Hyundai is betting on the Sonata to be another hit product like its predecessor introduced in 2009, which helped the company to gain more market share than any major automaker for the last half decade, and boosted sales in the US and China, the news agency noted.

“Hyundai’s performance this year will hinge on how well the new Sonata performs in the US and other key markets,” Song Sun Jae, an analyst at Hana Daetoo Securities, told Bloomberg.

Global Sonata deliveries fell to 476,103 units last year after peaking at 523,320 in 2011, as competitors introduced fresher rival models. Toyota redesigned the Camry in 2011 and the latest generation of Ford’s Fusion [to be sold in Europe as the redesigned Mondeo] was unveiled in 2012.

Since it was first introduced in 1985, the Sonata has sold more than 6.8m units worldwide and was Hyundai’s second best-selling model behind the Elantra in the US last year, Bloomberg said. Annual sales of the model almost doubled in the US by 2012 following the revamp, company data showed.

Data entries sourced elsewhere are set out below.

/-- Op 0x2F (R202). -/
def decodeOp2F (w : W32) (ws : List W32) : Except DecodeError (Instr × List W32) :=
  if w.bits 22 3 = 0#3 then
    opndWord w ws (w.bits 8 7 == 0#7) (fun b => Instr.ldround (w.flag 31) (w.bits 15 7) b)
  else if w.bits 22 3 = 1#3 then
    opndWord w ws (w.bits 8 7 == 0#7) (fun b => Instr.ldroundAcq (w.flag 31) (w.bits 15 7) b)
  else if w.bits 22 3 = 2#3 then
    opndWord w ws (w.bits 8 7 == 0#7) (fun b => Instr.round (w.flag 31) (w.bits 15 7) b)
  else .error .unassignedX

/-- Op 0x30 (R202). -/
def decodeOp30 (w : W32) (ws : List W32) : Except DecodeError (Instr × List W32) :=
  if w.bits 22 3 = 0#3 then
    plainWord ws (w.bits 20 2 == 0#2 && w.bits 0 8 == 0#8) (Instr.cpy (w.flag 31) (w.flag 19) (w.bits 15 4) (w.bits 8 7))
  else if w.bits 22 3 = 1#3 then
    plainWord ws (w.bits 20 2 == 0#2 && w.bits 0 8 == 0#8) (Instr.cpyt (w.flag 31) (w.flag 19) (w.bits 15 4) (w.bits 8 7))
  else if w.bits 22 3 = 2#3 then
    plainWord ws (w.bits 20 2 == 0#2 && w.bits 0 8 == 0#8) (Instr.snap (w.flag 31) (w.flag 19) (w.bits 15 4) (w.bits 8 7))
  else if w.bits 22 3 = 3#3 then
    plainWord ws (w.bits 20 2 == 0#2 && w.bits 0 8 == 0#8) (Instr.gath (w.flag 31) (w.flag 19) (w.bits 15 4) (w.bits 8 7))
  else if w.bits 22 3 = 4#3 then
    plainWord ws (w.bits 20 2 == 0#2 && w.bits 0 8 == 0#8) (Instr.scatadd (w.flag 31) (w.flag 19) (w.bits 15 4) (w.bits 8 7))
  else .error .unassignedX

/-- Op 0x31 (R202). -/
def decodeOp31 (w : W32) (ws : List W32) : Except DecodeError (Instr × List W32) :=
  if w.bits 22 3 = 0#3 then
    opndWord w ws (w.bits 10 12 == 0#12) (fun b => Instr.waitc (w.flag 31) (w.bits 8 2) b)
  else if w.bits 22 3 = 1#3 then
    plainWord ws (w.bits 12 10 == 0#10 && w.bits 0 8 == 0#8) (Instr.waith (w.flag 31) (w.bits 8 4))
  else if w.bits 22 3 = 2#3 then
    plainWord ws (w.bits 12 3 == 0#3 && w.bits 0 8 == 0#8) (Instr.testh (w.flag 31) (w.bits 15 7) (w.bits 8 4))
  else if w.bits 22 3 = 3#3 then
    plainWord ws (w.bits 12 10 == 0#10 && w.bits 0 8 == 0#8) (Instr.cancelh (w.flag 31) (w.bits 8 4))
  else if w.bits 22 3 = 4#3 then
    plainWord ws (w.bits 12 3 == 0#3 && w.bits 0 8 == 0#8) (Instr.movhToV (w.flag 31) (w.bits 15 7) (w.bits 8 4))
  else if w.bits 22 3 = 5#3 then
    opndWord w ws (w.bits 19 3 == 0#3 && w.bits 8 7 == 0#7) (fun b => Instr.movhToH (w.flag 31) (w.bits 15 4) b)
  else .error .unassignedX

/-- Op 0x32 (R202). -/
def decodeOp32 (w : W32) (ws : List W32) : Except DecodeError (Instr × List W32) :=
  if w.bits 22 3 = 0#3 then
    opndWord w ws (w.bits 11 11 == 0#11) (fun b => Instr.rgive (w.flag 31) (w.bits 8 3) b)
  else if w.bits 22 3 = 1#3 then
    opndWord w ws (w.bits 11 11 == 0#11) (fun b => Instr.rtake (w.flag 31) (w.bits 8 3) b)
  else if w.bits 22 3 = 2#3 then
    opndWord w ws (w.bits 11 11 == 0#11) (fun b => Instr.rfree (w.flag 31) (w.bits 8 3) b)
  else .error .unassignedX

/-- Op 0x33 (R202). -/
def decodeOp33 (w : W32) (ws : List W32) : Except DecodeError (Instr × List W32) :=
  if w.bits 22 3 = 0#3 then
    opndWord w ws (w.bits 15 7 == 0#7) (fun b => Instr.emit (w.flag 31) (w.bits 8 7) b)
  else .error .unassignedX

/-- Op 0x36 (R202). -/
def decodeOp36 (w : W32) (ws : List W32) : Except DecodeError (Instr × List W32) :=
  if w.bits 22 3 = 0#3 then
    plainWord ws (w.bits 20 2 == 0#2 && w.bits 0 8 == 0#8) (Instr.mma (w.flag 31) (w.flag 19) (w.bits 15 4) (w.bits 8 7))
  else if w.bits 22 3 = 1#3 then
    plainWord ws (w.bits 20 2 == 0#2 && w.bits 0 8 == 0#8) (Instr.mmas (w.flag 31) (w.flag 19) (w.bits 15 4) (w.bits 8 7))
  else .error .unassignedX

/-- Op 0x37 (R202). -/
def decodeOp37 (w : W32) (ws : List W32) : Except DecodeError (Instr × List W32) :=
  if w.bits 22 3 = 0#3 then
    plainWord ws (w.bits 20 2 == 0#2 && w.bits 11 4 == 0#4 && w.bits 0 8 == 0#8) (Instr.azero (w.flag 31) (w.flag 19) (w.bits 15 4) (w.bits 8 3))
  else if w.bits 22 3 = 1#3 then
    opndWord w ws (w.bits 20 2 == 0#2) (fun b => Instr.ald (w.flag 31) (w.flag 19) (w.bits 15 4) (w.bits 8 7) b)
  else if w.bits 22 3 = 2#3 then
    opndWord w ws (w.bits 20 2 == 0#2) (fun b => Instr.ast (w.flag 31) (w.flag 19) (w.bits 15 4) (w.bits 8 7) b)
  else .error .unassignedX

For Hyundai, the Sonata will be the most important new model for the company this year as its bestselling Elantra, 2012 North American Car of the Year, isn’t due for a major change until next year, the report added.

The overhaul comes as chairman Chung Mong Koo, head of both Hyundai and Kia, is forecasting the weakest sales growth in eight years for 2014 as competition intensifies and the stronger won hampers exports.

Pre-orders for the car, which is priced from KRW22.55m (US$20,900), opened on 5 March in South Korea. The company has received about 15,000 orders so far, Hwang Chung Yul, vice president at Hyundai, told Bloomberg News. The company didn’t provide overseas prices.

The automaker reportedly spent KRW450bn over three years developing the redesigned model.